ISLAMABAD: Women’s struggles in Pakistan often go unnoticed, but Muneeza Hashmi has brought them forth by documenting the struggles of the prominent women.

This was stated by the speakers at the launching ceremony of the book “Who am I?”, by the media practitioner, Muneeza Hashmi, at the Sustainable Development Policy Institute (SDPI).

The book documents Muneeza’s interviews with some of the most inspiring women in Pakistani history, including Benazir Bhutto, Bano Qudsia, Sabiha Khanum and others.

Muneeza is the daughter of the renowned poet, Faiz Ahmed Faiz. She was born in 1946 and received her masters degree in Education, from the University of Hawaii, in 1981.

She is also the president of the Commonwealth Broadcasting Association, UK. She started her career as an assistant producer in Pakistan Television (PTV), in 1967, and retired, in 2004, as a programme director. She received president of Pakistan’s ‘Pride of Performance Award’ in 2002, for the portrayal of women in the electronic media of Pakistan.

Muneeza said that all of the interviews were recorded for PTV, but she felt that they should be reproduced in the form of a book, because printed documents are considered more credible, and they are more lively.

“I grew up in an atmosphere where there was an absentee father, and the whole responsibility of bringing up the kids was on the shoulders of my mother. My mother acted as the ‘roof and support’ to keep the family together,” she said.“In Pakistan, family generates more bonding as compared to the west. I got the support from my family throughout my life,” she said.
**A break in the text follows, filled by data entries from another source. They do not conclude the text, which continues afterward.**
-- ==== Sys2Proof/Laws/Bits.lean ====
section
/-! SUPPORT. Splitting a bit vector and joining it again. -/

namespace Sys2Proof

theorem append_extract {m n : Nat} (x : BitVec (m + n)) : x.extractLsb' n m ++ x.extractLsb' 0 n = x := by
  apply BitVec.eq_of_getLsbD_eq
  intro i hi
  rw [BitVec.getLsbD_append]
  by_cases h : i < n
  · simp [h]
  · have hm : i - n < m := by omega
    have e : n + (i - n) = i := by omega
    simp [h, hm, e]

theorem extract_append_lo {m n : Nat} (x : BitVec m) (y : BitVec n) : (x ++ y).extractLsb' 0 n = y := by
  apply BitVec.eq_of_getLsbD_eq
  intro i hi
  simp [BitVec.getLsbD_append, hi]

theorem extract_append_hi {m n : Nat} (x : BitVec m) (y : BitVec n) : (x ++ y).extractLsb' n m = x := by
  apply BitVec.eq_of_getLsbD_eq
  intro i hi
  simp [BitVec.getLsbD_append, hi]

@[simp] theorem byte_hi (x y : Byte) : BitVec.extractLsb' (n := 16) 8 8 (x ++ y) = x := extract_append_hi x y

@[simp] theorem byte_lo (x y : Byte) : BitVec.extractLsb' (n := 16) 0 8 (x ++ y) = y := extract_append_lo x y

@[simp] theorem word_hi (x y : Word) : BitVec.extractLsb' (n := 32) 16 16 (x ++ y) = x := extract_append_hi x y

@[simp] theorem word_lo (x y : Word) : BitVec.extractLsb' (n := 32) 0 16 (x ++ y) = y := extract_append_lo x y

@[simp] theorem long_hi (x y : Long) : BitVec.extractLsb' (n := 64) 32 32 (x ++ y) = x := extract_append_hi x y

@[simp] theorem long_lo (x y : Long) : BitVec.extractLsb' (n := 64) 0 32 (x ++ y) = y := extract_append_lo x y

@[simp] theorem word_join (x : Word) : (x.extractLsb' 8 8 ++ x.extractLsb' 0 8 : BitVec (8 + 8)) = x :=
  append_extract (m := 8) (n := 8) x

@[simp] theorem long_join (x : Long) : (x.extractLsb' 16 16 ++ x.extractLsb' 0 16 : BitVec (16 + 16)) = x :=
  append_extract (m := 16) (n := 16) x

@[simp] theorem quad_join (x : Quad) : (x.extractLsb' 32 32 ++ x.extractLsb' 0 32 : BitVec (32 + 32)) = x :=
  append_extract (m := 32) (n := 32) x

end Sys2Proof
end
“Pakistani channels have been losing the focus of who their true audiences are. The Pakistan Electronic Media Regulatory Authority (PEMRA) has become less effective, while channels continue to compete on commercial terms. Violence against women has become a tool for selling commercial dramas, while the real issues faced by women are rarely highlighted,” she said.

Talking about the interviews, Muneeza said that each interview was of 25 minutes and they were recorded for PTV, so she feels that there were some deficiencies.

The interview with the renowned writer, Bano Qudsia, was played during the time when, she said, writing a book was a very difficult job for a woman.

“While writing books, I realised that I was ignoring my husband and children, and that was really painful for a woman,” Ms Qudsia said.

On the occasion, the chairperson of the National Commission on Status of Women Khawar Mumtaz, former Pro-VC of the Fatima Jinnah Women’s University Prof Iftikhar-un-Nisa Hasan, educationist Dr Najma Najum, and others were also present.